Reproducible manuscripts are the future?

This week, a paper that was almost three years in the making finally got published. I feel confident about the paper and the results in it, not because it took three years to write, but because I used a dynamic document to produce it (e.g., Rmarkdown).

Dynamic document? Yes! I no longer had to manually enter all results from the data into tables or the text — the computer did it for me. All I had to do was point it in the right direction. Figures? The same! It saved me tons of time after I made the initial investment to learn how to use it (something else that saved me time was git version control, but that’s for another time).

Why is this important? We are all human, and we make mistakes. And that’s okay! What matters is how we try to remedy those mistakes if they do occur, but even more important, if we can change the way we work in order to prevent some of them, that can help us tremendously. I think dynamic documents like Rmarkdown help us do so.

Markdown is a simple document language, which you can create in any text editor (notepad as well). All it does is standardize how headers are defined (with asterisks, # Header level 1, ## Header level 2, etc.) and how text style is defined (e.g., *text* is italic text). Subsequently, the text file can be converted to pretty much anything (e.g., html, pdf, and even a Word file for those relentless co-authors who love track changes so much).

Rmarkdown takes markdown, and allows you to put R code in between text chunks (which it actually runs!) or even WITHIN the text. Yes, you read that correctly. As such, you can do analyses, make figures, format results (no more manual p-values! statcheck won’t find any errors if you use Rmarkdown) AUTOMATICALLY.

I will just show one exciting and simple aspect, but more step-by-step guides are available (if you want to follow along, install R and Rstudio).

Usually, we tend to type results in the running text ourselves, like such.

Using Rmarkdown to just write a document

Using Rmarkdown to just write a document

As we see, RMarkdown creates a document from a very simple plain text document (this is just markdown doing what it’s supposed to).
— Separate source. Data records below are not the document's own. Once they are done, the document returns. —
-- ==== Sys2Proof/Machine/Calibration.lean ====
section
/-! DEFINITION. Machine/Calibration.lean: coefficient pairs, temperature sets, pattern and resident runs, trim banks and their swaps, stored
sets in flash (R151-R174). A column key counts die, cell and bit-column; a set key the set before the cell. -/
namespace Sys2Proof.Machine

/-- Rounds n / d half away from zero, as every rounding of the chapter does (R151). -/
def roundAway (n : Int) (d : Nat) : Int :=
  let m : Int := (((2 * n.natAbs + d) / (2 * d) : Nat) : Int)
  if n < 0 then -m else m

/-! ## Pairs and trims (R151, R152) -/

def Pair.none : Pair := ⟨0, 0⟩
def Pair.neutral : Pair := ⟨0x8000, 0⟩
def pairOf (gain offset : Int) : Pair := ⟨BitVec.ofInt 16 (max 0 (min 65535 gain)), BitVec.ofInt 16 (max (-32768) (min 32767 offset))⟩
def inWindow (gain offset : Int) : Bool := 24576 ≤ gain && gain ≤ 40960 && -2048 ≤ offset && offset ≤ 2048
/-- REF_TRIM and OFS_TRIM that a pair sets. -/
def Pair.refTrim (p : Pair) : Int := 512 + roundAway ((p.gain.toNat : Int) - 32768) 64
def Pair.ofsTrim (p : Pair) : Int := -roundAway p.offset.toInt 32

def colKey (die cell col : Nat) : Nat := (die * 2048 + cell) * 536 + col
def setKey (die set cell col : Nat) : Nat := ((die * 5 + set) * 2048 + cell) * 536 + col

def factoryPair (k : Nat) : Pair := ⟨Config.factoryGain k, Config.factoryOffset k⟩

def State.setInfo (s : State) (b : Nat) : SetInfo := kvGet (fun _ => {}) s.cal.info b
def State.dieCal (s : State) (d : Nat) : DieCal := kvGet (fun _ => {}) s.cal.dies d
def State.setDieCal (s : State) (d : Nat) (c : DieCal) : State := { s with cal := { s.cal with dies := kvSet (fun _ => {}) s.cal.dies d c } }

/-- A column's entry in a set; a BAD set holds none (R161). -/
def State.setPair (s : State) (die set cell col : Nat) : Pair :=
  if (s.setInfo (die * 5 + set)).state = 3 then Pair.none else kvGet factoryPair s.cal.sets (setKey die set cell col)

def State.measuredPair (s : State) (k : Nat) : Pair := kvGet (fun _ => Pair.none) s.cal.measured k

/-- A column's pair in force: the active bank's (R166). -/
def State.activePair (s : State) (k : Nat) : Pair :=
  kvGet (fun _ => Pair.neutral) (if s.num PD.CAL_BANK = 0 then s.cal.bank0 else s.cal.bank1) k

/-! ## Interpolation (R153, R154) -/

/-- Lower set, upper set if T16 lies between two, and distance from the lower node. -/
def nodesAt (t : Int) : Nat × Option Nat × Nat :=
  if t ≤ 560 then (0, none, 0)
  else if 1520 ≤ t then (4, none, 0)
  else
    let i := ((t - 560) / 240).toNat
    (i, some (i + 1), ((t - 560) % 240).toNat)

/-- The set nearest a temperature. -/
def nearestSet (t : Int) : Nat :=
  match nodesAt t with
  | (i, some j, d) => if d < 120 then i else j
  | (i, none, _) => i

def between (a b : Int) (d : Nat) : Int := a + ((b - a) * d + 120) / 240

/-- The pair that the stored sets give a column at a temperature. -/
def State.interpolate (s : State) (die cell col : Nat) (t : Int) : Pair :=
  let back := fun (p : Pair) => if p.gain = 0 then s.measuredPair (colKey die cell col) else p
  match nodesAt t with
  | (i, none, _) => back (s.setPair die i cell col)
  | (i, some j, d) =>
    let a := s.setPair die i cell col
    let b := s.setPair die j cell col
    if a.gain = 0 then back b
    else if b.gain = 0 then a
    else pairOf (between a.gain.toNat b.gain.toNat d) (between a.offset.toInt b.offset.toInt d)

/-! ## Trim banks and swaps (R155, R163-R169) -/

/-- A swap makes the idle bank active; `last` is what CAL_LAST_SWAP takes (R166, R167). -/
def State.swapBanks (s : State) (last : Nat) : State :=
  let s := ((s.setNum PD.CAL_BANK (1 - s.num PD.CAL_BANK)).bump PD.CAL_SWAPS).setNum PD.CAL_LAST_SWAP last
  { s with cal := { s.cal with idle := .free } }

/-- The idle bank takes a pair for every bit-column. -/
def State.writeIdle (s : State) (f : Nat → Nat → Nat → Pair) : State :=
  let pairs := (List.range 8).flatMap fun d => (List.range 2048).flatMap fun c => (List.range 536).map fun b => f d c b
  let bank := kvSetList (fun _ => Pair.neutral) [] 0 pairs
  { s with cal := { s.cal with bank0 := if s.num PD.CAL_BANK = 0 then s.cal.bank0 else bank
                               bank1 := if s.num PD.CAL_BANK = 0 then bank else s.cal.bank1
                               idle := .settling } }

def State.compat (s : State) : Bool := s.num PD.CAL_MODE = 1

/-- Trims are due: under NATIVE when some die has moved by CAL_TRIM_STEP (R155); under COMPAT when new pairs await (R163, R164). -/
def State.trimsDue (s : State) : Bool :=
  if s.compat then (List.range 8).any fun d => (s.dieCal d).awaiting
  else (List.range 8).any fun d => s.num PD.CAL_TRIM_STEP ≤ (s.dieT16 d - (s.dieCal d).applied).natAbs

/-- The idle-bank write: trims due and, for every other column, those in force (R167). -/
def State.writeDue (s : State) : State :=
  let f := fun (d c b : Nat) =>
    let k := colKey d c b
    if s.compat then (if (s.dieCal d).awaiting && (s.measuredPair k).gain ≠ 0 then s.measuredPair k else s.activePair k)
    else s.interpolate d c b (s.dieT16 d)
  let s := (s.grant .calibration 8).2.writeIdle f
  s.each (List.range 8) fun s d =>
    let c := s.dieCal d
    if !s.compat ∨ c.awaiting then s.setDieCal d { c with applied := s.dieT16 d, awaiting := false } else s

/-- A resident run of a die starts; a trigger for one in progress is absorbed (R164, R165). -/
def State.startResident (s : State) (d : Nat) : State :=
  let c := s.dieCal d
  if c.running then s
  else (s.setDieCal d { c with running := true, done := [], offsetOnly := 0, tSum := 0, tCount := 0 }).request .calibration d

/-- What calibration does at a step verdict: COMPAT triggers, then the idle banks: written when due, deferred while settling, their swap queued
at the first course mark after the verdict once settled (R164, R167). -/
def State.calVerdict (s : State) : State :=
  let s := if s.compat then s.each (List.range 8) fun s d =>
      let c := s.dieCal d
      if s.num PD.CAL_COMPAT_DELTA < (s.dieT16 d - c.tLast).natAbs ∧ !c.running then (s.bump PD.CAL_COMPAT_TRIGGERS).startResident d else s
    else s
  let s : State := { s with faults := { s.faults with
    queue := (s.faults.running.filter fun x => x.activity = .calibration) ++ s.faults.queue
    running := s.faults.running.filter fun x => x.activity ≠ .calibration } }
  match s.cal.idle with
  | .free => if s.trimsDue then s.writeDue else s
  | .settling => s.bump PD.CAL_SWAPS_DEFERRED
  | .settled =>
    match s.present ⟨(s.course.count + 1) ++ (0 : BitVec 16), .swap, 0, 0⟩ with
    | (.ok, s) => { s with cal := { s.cal with idle := .queued } }
    | (_, s) => s
  | .queued => s

/-- With no step open the idle banks are written as soon as trims are due (R169). -/
def State.calWhenIdle (s : State) : State :=
  if s.mode = .held ∧ !s.step.opened ∧ s.cal.idle = .free ∧ s.trimsDue then s.writeDue else s

/-- BANK_SETTLED (R166, R169): 2 ms after their write the idle banks have settled; with no step open the swap is made at once, also that of
banks settled earlier. -/
def execBankSettled (s : State) : Res :=
  if (s.cal.idle ≠ .settling ∧ s.cal.idle ≠ .settled) ∨ s.mode = .frozen ∨ s.mode = .coast then .next s
  else if s.step.opened then .next { s with cal := { s.cal with idle := .settled } }
  else .next (s.swapBanks 0).calWhenIdle
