/-- Joint modes at a COMMIT (R235). -/
def State.commitJoint (s : State) (j : JointMode) : Bool × JointMode :=
  match j.minRho with
  | none => (false, j)
  | some r =>
    let j := { j with lastRho := some r, minRho := none }
    if !s.flag PD.JOINT_AUTO then (false, j)
    else if !j.exact then
      if (f32 r).lt (s.fv PD.CANCEL_ON) then (true, { j with exact := true, clean := 0 }) else (false, j)
    else if (s.fv PD.CANCEL_OFF).le (f32 r) then
      if s.num PD.JOINT_CLEAN_STEPS ≤ j.clean + 1 then (true, { j with exact := false, clean := 0 }) else (false, { j with clean := j.clean + 1 })
    else (false, { j with clean := 0 })

/-- Row-group mode of an AUTO layer at a COMMIT boundary (R105, R106); `changed`: the layer's format changes at this boundary. -/
def State.commitRowMode (s : State) (r : RowMode) (changed : Bool) : Bool × RowMode :=
  let w := s.num PD.DENSE_WINDOW
  let r := if r.inputs = 0 then r else { r with lastBits := r.bits, lastInputs := r.inputs }
  let win := if r.pairs = 0 then r.window else ((r.overs, r.pairs) :: r.window).take w
  let r := { r with window := win }.discard
  let auto : Bool := match s.layer r.layer with
    | some l => s.autoDense l
    | none => false
  if changed then (false, { r with dense := false, window := [] })
  else if !auto ∨ win.length < w then (false, r)
  else
    let mean := (win.foldl (fun (a : FV) x => a.add (.ratio x.1 (max x.2 1))) .zero).div (.ofNat win.length)
    if !r.dense ∧ mean.lt (s.fv PD.DENSE_ON_SHARE) then (true, { r with dense := true, window := [] })
    else if r.dense ∧ (s.fv PD.DENSE_OFF_SHARE).lt mean then (true, { r with dense := false, window := [] })
    else (false, r)

/-- Staged numerics take effect (R199). -/
def State.commitNumerics (s : State) : State :=
  let layers := ((s.plan.map (·.layers)).getD []).zipIdx
  let before := s
  let s := s.setNum PD.GROUT_FLAGGED ((layers.filter fun l => (s.num? l.2).flagged).length)
  let s := s.each layers fun s l => s.commitLayer l.1 l.2
  let js := s.jointModes.map fun j => s.commitJoint j
  let s := s.bumpBy PD.JOINT_SWITCHES ((js.filter (·.1)).length)
  let rs := s.arrays.rowModes.map fun r =>
    s.commitRowMode r ((before.num? r.layer).widened || (before.rung r.layer ≠ s.rung r.layer))
  let s := s.bumpBy PD.DENSE_SWITCHES ((rs.filter (·.1)).length)
  { s with jointModes := js.map (·.2), storm := false, arrays := { s.arrays with rowModes := rs.map (·.2) } }

/-! ## COMMIT and VOID (R289-R292) -/

/-- Waiting RWS values whose COMMIT this is (R407). -/
def State.applyWaiting (s : State) : State :=
  match s.dict.waiting with
  | none => s
  | some (step, vs) =>
    if step ≠ 0 ∧ s.num PD.STEP_NUMBER < step then s
    else
      let s := s.each vs fun s v => s.pdSet v.1 v.2
      let s := s.result PD.CFG_STATUS 2
      { s with dict := { s.dict with waiting := none } }

/-- Duration columns of the newest COMMIT row of the phase table: UPDATE is phase 4, WRITEBACK phase 5 (R278). -/
def State.patchPhase (s : State) (p : Nat) (start dur : Nat) : State :=
  let last := s.step.phaseTable.length - 1 - ((s.step.phaseTable.reverse.findIdx? fun r => r.getD 2 0 = 1).getD 0)
  let rows := s.step.phaseTable.zipIdx.map fun r => if r.2 = last ∧ r.1.getD 2 0 = 1 then (r.1.set (3 + p) start).set (9 + p) dur else r.1
  { s with step := { s.step with phaseTable := rows } }

/-- The attempt's row of the phase table, with UPDATE begun at the commit time (R278). -/
def State.commitRow (s : State) (t : CTime) : State :=
  { s with step := { s.step with phaseTable := pushLast 64 s.step.phaseTable (s.phaseRow 1) } }.patchPhase 4 t.toNat 0

/-- The next step's number and its first attempt; the committed step is counted, its attempt is over (R274, R290). -/
def State.commitCounts (s : State) : State :=
  (((s.setNum PD.STEP_NUMBER ((s.num PD.STEP_NUMBER + 1) % 2 ^ 48)).setNum PD.STEP_ATTEMPT 0).bump PD.STEPS_COMMITTED).endAttempt.setNum
    PD.STEP_LAST_DECISION 1

/-- The step's scratch state goes (R279), and the boundary with UPDATE begins; the triggers recorded count for this boundary (R113, R276). -/
def State.beginUpdate (s : State) : State :=
  let s : State := { s with backward := {}, jointParts := [], jointWaits := [], arrays := { s.arrays with seqPos := 0, lintel := [] },
                            exch := { s.exch.discard with gathered := [] } }
  { s with step := { s.step with updating := true, boundary := true }, placeDue := s.placeDue ||| s.boundaryTriggers, triggers := 0 }

/-- The gather records that this COMMIT awaits, and their deadline G where there is something to wait for (R314, R317). -/
def State.awaitGather (s : State) (t : CTime) : State :=
  let s : State := { s with fw := { s.fw with dueCommit := s.fw.due }, exch := { s.exch with awaited := s.gatherDue } }
  if s.exch.awaited.isEmpty ∧ !s.bonded then s
  else (s.deadline .gather (t + BitVec.ofNat 64 (s.num PD.EXCH_GATHER_WINDOW)))

/-- A COMMIT takes effect (R290). -/
def State.applyCommit (s : State) (t : CTime) : State :=
  let s := s.endPhase .vote
  let shards := s.exch.shards
  let s := s.commitExchange.commitNumerics.applyWaiting.adoptRoots.observe
  let s := (s.commitRow t).commitCounts.beginUpdate
  let s := (s.cause irqVerdict).updateAll shards
  ((s.closeWindows fun w => w.level = 3).calVerdict).awaitGather t

/-- The next attempt begins at the commit time, unless the module drains (R303, R87). -/
def State.nextAttempt (s : State) (t : CTime) : State := if s.mode = .run then s.beginAttempt t else s

/-- A VOID decision takes effect (R291, R292). -/
def State.applyVoid (s : State) (d : Decision) : State :=
  let held := s.step.holdAtVerdict
  let s := (s.voidStep 2 d.reasons d.modules d.origin d.time.toNat).bump PD.STEPS_VOIDED
  let s := s.calVerdict.imageDueNow
  if held ∨ bit d.reasons rsMissing ∨ bit d.reasons rsCourse ∨ s.num PD.VOTE_MAX_ATTEMPTS ≤ s.num PD.STEP_ATTEMPT ∨ s.mode = .drain then
    (s.histDueNow).leaveFor .held
  else (s.closeWindows fun w => w.level = 3).nextAttempt d.time

/-- COMMIT_EVENT (R289): at COMMIT_TIME the decision takes effect. -/
def execCommitEvent (s : State) : Res :=
  match s.fire .commit with
  | none => .next s
  | some (_, s) => match s.step.decision with
    | none => .next s
    | some d =>
      if d.void then .next (s.applyVoid d)
      else .next ((s.applyCommit d.time).nextAttempt d.time)

/-! ## UPDATE and WRITEBACK end (R276, R330-R333) -/

/-- The copies of the updated panes are derived and sent, and the array cells follow them (R312, R313, R331, R333). -/
def State.sendCopies (s : State) : State :=
  let changed := (s.upd.updated.filter fun u => u.2.2.1).filterMap fun u => s.findPane u.1 u.2.1
  let layers := (s.upd.panes.map (·.layer)).eraseDups
  let r := layers.foldl (fun (acc : List (Pane × Copies) × State) layer =>
    let (cs, s) := acc.2.deriveCopies layer (changed.filter fun p => p.layer = layer) false
    (acc.1 ++ cs, s)) ([], s)
  let s := r.2
  let s := s.each s.upd.panes fun s p =>
    let c := (r.1.find? fun x => x.1.layer = p.layer ∧ x.1.pane = p.pane).map (·.2)
    let s := s.sendGather 3 p.layer p.pane (((c.map (·.fwd)).getD []).map (·.2))
    let s := s.sendGather 4 p.layer p.pane (((c.map (·.bwd)).getD []).map (·.2))
    match s.layer p.layer with
    | some l =>
      if l.kind = 1 ∧ l.groutG ≠ 0 then
        let union := ((s.exch.unions.find? fun u => u.1 = p.layer).map (·.2)).getD []
        s.sendGather 5 p.layer p.pane (s.rowTiles l ⟨p.layer, p.pane, p.rows, p.cols⟩ union)
      else s
    | none => s
  s.rewriteArrays

/-- UPDATE_END (R330): every owned pane is updated, and averaged in bond mode; root jobs are queued (R326) and the copies leave. -/
def execUpdateEnd (s : State) : Res :=
  if !s.step.updating ∨ !s.exch.ownDeltas.isEmpty ∨ !s.mode.hubRuns then .next s
  else
    let row := (s.step.phaseTable.reverse.find? fun r => r.getD 2 0 = 1).getD []
    let s := s.patchPhase 4 (row.getD 7 0) (duration (row.getD 7 0) s.ctime.toNat)
    let s := s.patchPhase 5 s.ctime.toNat 0
    let s : State := { s with step := { s.step with updating := false, writing := true } }
    .next s.queueRoots.sendCopies

/-- WRITEBACK_END (R276, R277, R333): every delta write verified and every gather record received. The module leaves DRAIN, and an activation
that is due starts (R455, R511). -/
def execWritebackEnd (s : State) : Res :=
  if !s.step.writing ∨ !s.exch.awaited.isEmpty ∨ !s.arrays.writes.isEmpty ∨ !s.mode.hubRuns then .next s
  else
    let row := (s.step.phaseTable.reverse.find? fun r => r.getD 2 0 = 1).getD []
    let s := s.patchPhase 5 (row.getD 8 0) (duration (row.getD 8 0) s.ctime.toNat)
    let s : State := { s.dropEvents fun k => decide (k = .gather) with step := { s.step with writing := false } }
    let s := s.imageDueNow.preload
    let s := if s.mode = .drain then s.histDueNow.leaveFor .held else s
    .next (if s.fw.due && s.fw.dueCommit then s.activate else s)

end Sys2Proof.Machine
end

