/-- A package is begun, received piece by piece, its headers checked, programmed into flash, and VERIFIED or FAILED with its result. Derived
    from: R502, R507, R508, R509, R510, R514, 21_firmware_and_security.md. -/
def Obligations.FirmwareIsStagedProgrammedAndVerified : Prop :=
  ∀ s : State, s.dictOk = true → s.mode.hubRuns = true →
  let stages := s.mode = .loader ∨ s.mode = .held ∨ s.mode = .armed ∨ s.mode = .run ∨ s.mode = .drain
  let n := s.num PD.FW_PACKAGE_LENGTH
  let got := s.num PD.FW_RECEIVED
  let state := s.num PD.FW_STAGE_STATE
  let failed := fun (u : State) (code : Nat) => u.num PD.FW_STAGE_STATE = 4 ∧ u.num PD.FW_RESULT = code ∧ u.fw.buffer = [] ∧ u.mode = s.mode
  let refused := fun (u : State) (code : Nat) => u.num PD.FW_STAGE_STATE = state ∧ u.num PD.FW_RESULT = code ∧ u.fw = s.fw ∧ u.mode = s.mode
  (∃ u, exec .fwStageBegin s = .next u
      ∧ (¬ stages → refused u 9) ∧ (stages → n < 1024 ∨ 532676608 < n → refused u 7)
      ∧ (stages → 1024 ≤ n → n ≤ 532676608 → u.num PD.FW_RECEIVED = 0 ∧ u.num PD.FW_STAGE_STATE = 1 ∧ u.num PD.FW_RESULT = 1 ∧ u.fw.buffer = [] ∧ u.fw.images = []
        ∧ u.fw.due = false ∧ (∀ e, e ∈ u.events → e.kind ≠ .firmware) ∧ u.mode = s.mode))
  ∧ (∃ u, exec .fwStageAbandon s = .next u
      ∧ (¬ stages ∨ state ≠ 1 → refused u 9)
      ∧ (stages → state = 1 → (s.fw.flashed = true → ∃ code, failed u code) ∧ (s.fw.flashed = false → u.num PD.FW_STAGE_STATE = 0 ∧ u.fw.buffer = [] ∧ u.mode = s.mode)))
  ∧ (∀ b : List Byte,
      let len := fieldAt b 4 2
      let good := b.length = 1032 ∧ stages ∧ state = 1 ∧ len ≠ 0 ∧ len ≤ 1024 ∧ fieldAt b 6 2 = 0 ∧ allZero (b.drop (8 + len)) = true ∧ fieldAt b 0 4 = got
        ∧ s.fw.buffer.length + len ≤ 0x400000 ∧ got + len ≤ n
      let T : State := { s.setNum PD.FW_RECEIVED (got + len) with fw := { s.fw with buffer := s.fw.buffer ++ sub b 8 len } }
      let h := s.fw.nextHeader
      let check := T.checkHead (T.stagedBytes h 512) s.fw.images h n (T.stagedEntry (s.fw.images.length - 1)) s.fw.rollback
      ∃ u, exec (.fwData b) s = .next u
        ∧ (¬ good → u.num PD.FW_PIECES_DISCARDED = (s.num PD.FW_PIECES_DISCARDED + 1) % 2 ^ 64 ∧ u.num PD.FW_RECEIVED = got ∧ u.fw = s.fw)
        ∧ (good → got + len < h + 512 → u.num PD.FW_RECEIVED = got + len ∧ u.fw.buffer = s.fw.buffer ++ sub b 8 len ∧ u.fw.images = s.fw.images ∧ u.num PD.FW_STAGE_STATE = 1)
        ∧ (good → h + 512 ≤ got + len → ∀ code, check = (code, none) → failed u code ∧ u.num PD.FW_RECEIVED = h + 512)
        ∧ (good → h + 512 ≤ got + len → ∀ code i r, check = (code, some (i, r)) → got + len < h + r.length + 512 → u.num PD.FW_RECEIVED = got + len
          ∧ u.fw.images = s.fw.images ++ [r] ∧ u.fw.nextHeader = h + r.length ∧ u.fw.buffer = s.fw.buffer ++ sub b 8 len ∧ u.num PD.FW_STAGE_STATE = 1))
  ∧ (∀ (h : List Byte) (seen : List ImageRec) (o len : Nat) (entry : Option ImageRec) (rb : Nat) (i : ImageHead), parseHead h = some i →
      let r : ImageRec := ⟨i.part, i.version, o, 512 + i.bodyLength, i.digest⟩
      (∀ x, x ∈ seen → x.part ≠ i.part) → (seen = [] → i.part = 1) → o + 512 + i.bodyLength ≤ len → (seen ≠ [] → entry = some r) →
      (s.sigsOk h i = false → s.checkHead h seen o len entry rb = (3, none))
      ∧ (s.sigsOk h i = true → (i.rollback < s.num PD.FW_ROLLBACK_MIN ∨ (seen ≠ [] ∧ i.rollback ≠ rb)) → s.checkHead h seen o len entry rb = (4, none))
      ∧ (s.sigsOk h i = true → s.num PD.FW_ROLLBACK_MIN ≤ i.rollback → (seen ≠ [] → i.rollback = rb) → s.checkHead h seen o len entry rb = (0, some (i, r))))
  ∧ (state = 1 → stages → 256 ≤ s.fw.buffer.length ∨ (got = n ∧ s.fw.buffer ≠ []) → (s.grant .firmwareStaging 0).1 = true → ∀ ok : Bool,
      ∃ u, exec (.firmwareStagingGrant ok) s = .next u ∧ u.fw.valid = false ∧ u.fw.flashed = true
        ∧ (ok = false → failed u 8)
        ∧ (ok = true → s.fw.erased ≤ s.fw.programmed → u.fw.erased = s.fw.erased + 65536 ∧ u.fw.programmed = s.fw.programmed ∧ u.fw.buffer = s.fw.buffer
          ∧ ∀ o, s.fw.erased ≤ o → o < s.fw.erased + 65536 → o + packageBase < 2 ^ 48 → u.readByte stFlash (packageBase + o) = 0xFF)
        ∧ (ok = true → s.fw.programmed < s.fw.erased → u.read stFlash (packageBase + s.fw.programmed) (min 256 s.fw.buffer.length) = s.fw.buffer.take 256
          ∧ u.fw.programmed = s.fw.programmed + min 256 s.fw.buffer.length ∧ u.fw.buffer = s.fw.buffer.drop 256))
  ∧ (state = 1 → got = n → s.fw.programmed = n →
      let okHead := fieldAt (s.read stFlash (packageBase + 512) 64) 0 2 = 6 ∧ allZero (sub (s.read stFlash (packageBase + 512) 64) 2 6) = true ∧ allZero (sub (s.read stFlash (packageBase + 512) 64) 12 52) = true
      let agrees := okHead ∧ s.fw.images.length = 7 ∧ s.fw.nextHeader = n ∧ ∀ k r, s.fw.images.tail[k]? = some r → s.stagedEntry k = some r
      ∃ u, exec .stagingVerified s = .next u
        ∧ ((∃ r, r ∈ s.fw.images ∧ s.bodyOk r = false) → failed u 5)
        ∧ ((∀ r, r ∈ s.fw.images → s.bodyOk r = true) → ¬ agrees → failed u 6)
        ∧ ((∀ r, r ∈ s.fw.images → s.bodyOk r = true) → agrees → u.num PD.FW_STAGE_STATE = 2 ∧ u.num PD.FW_RESULT = 0 ∧ u.fw.valid = true ∧ u.fw.package = s.fw.images
          ∧ (s.mode = .loader → u.mode = .boot ∧ u.num PD.RESET_CAUSE = 3) ∧ (s.mode ≠ .loader → u.mode = s.mode)))

/-- FW_ACTIVATE_AT queues an activation of a VERIFIED package; a nonce gives a 416-byte signed report of the module's digests. Derived from:
    R511, R517, R53, 21_firmware_and_security.md. -/
def Obligations.ActivationIsScheduledAndReportsAreSigned : Prop :=
  ∀ s : State, s.dictOk = true →
  (s.mode.hubRuns = true → ∀ t : CTime,
    let fits := s.num PD.FW_STAGE_STATE = 2 ∧ (s.mode = .held ∨ s.mode = .armed ∨ s.mode = .run ∨ s.mode = .drain) ∧ s.timed = true ∧ s.ctime.toNat < t.toNat
      ∧ t.toNat ≤ s.ctime.toNat + 2 ^ 24 * 65536 ∧ s.events.length < 1024
    ∃ u, exec (.fwActivateAt t) s = .next u ∧ u.mode = s.mode ∧ u.num PD.FW_STAGE_STATE = s.num PD.FW_STAGE_STATE
      ∧ (fits → u.num PD.FW_RESULT = 1 ∧ u.events = s.events ++ [⟨t, .firmware, 0, 0⟩]) ∧ (¬ fits → u.num PD.FW_RESULT = 9 ∧ u.events = s.events))
  ∧ (∀ nonce : List Byte, let opens := (s.mode = .held ∨ s.mode = .armed ∨ s.mode = .run ∨ s.mode = .drain ∨ s.mode = .fault ∨ s.mode = .loader) ∧ nonce.length = 32
      ∃ u, exec (.attestReq nonce) s = .next u
        ∧ (opens → s.fw.nonce = [] → u.num PD.ATTEST_RESULT = 1 ∧ u.fw.nonce = nonce) ∧ (opens → s.fw.nonce ≠ [] → u.num PD.ATTEST_RESULT = 2 ∧ u.fw.nonce = s.fw.nonce)
        ∧ (¬ opens → u = s))
  ∧ (s.fw.nonce = [] → exec .attestReport s = .next s)
  ∧ (s.fw.nonce ≠ [] → s.mode.hubRuns = true → ∃ u, exec .attestReport s = .next u ∧ u.num PD.ATTEST_RESULT = 0 ∧ u.fw.nonce = []
      ∧ ∃ b, (u.pdGet PD.ATTEST_REPORT).toBytes = b ++ padTo 96 (Config.identitySign s.free b) ∧ b.length = 320
        ∧ sub b 0 8 = le 8 (0x54545441 + 2 ^ 32 + s.mode.code * 2 ^ 36 + b2n s.timed * 2 ^ 40 + b2n (s.mode = .loader) * 2 ^ 41)
        ∧ sub b 8 8 = le 8 Config.serial.toNat ∧ sub b 16 32 = padTo 32 s.fw.nonce ∧ sub b 48 8 = le 8 (if s.timed = true then s.ctime.toNat else 0)
        ∧ sub b 56 8 = le 8 (s.num PD.STEP_NUMBER % 2 ^ 48)
        ∧ (s.mode = .loader → sub b 64 240 = zeros 240)
        ∧ (s.mode ≠ .loader → sub b 64 48 = padTo 48 s.fw.runningDigest ∧ sub b 112 48 = padTo 48 s.calDigest ∧ sub b 160 48 = padTo 48 s.healthDigest.toBytes
          ∧ sub b 208 48 = padTo 48 ((s.plan.map (·.digest)).getD []) ∧ sub b 256 48 = padTo 48 s.cfgDigest.toBytes)
        ∧ sub b 304 8 = le 8 (s.num PD.FW_ROLLBACK_MIN % 2 ^ 32) ∧ sub b 312 8 = le 8 (s.num PD.FW_OWNER_SIG_REQUIRED))
end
However, we have a p-value that is calculated based on that t-value and degrees of freedom. So let’s make it dynamic to ensure we have the rounding correct.

Using RMarkdown to generate a document with dynamic results, to ease result presentation

Using RMarkdown to generate a document with dynamic results, to ease result presentation

As we see, the original contained a mistake (p = .027 now turned it into .028) — but Rmarkdown allowed us to catch that by just putting in the R code that generates that p-value and rounds it (i.e., round(pt(q = 1.95, df = 69, lower.tail = FALSE), 3)). No more mistake, and we can be confident. Disclaimer: of course you can still input wrong code — garbage in garbage out!

But this is just a simple example. You can write entire manuscripts in this type of way. That’s what I did for our Collabra manuscript (see here [1]). You can even use citations and alter the citation style without any problem; my experience is that it’s easier with RMarkdown than with EndNote or Mendeley even. All it takes is some initial time investment to learn how to work with it (Markdown can be learned in five minutes) and change your workflow to accomodate this modern approach to writing manuscripts.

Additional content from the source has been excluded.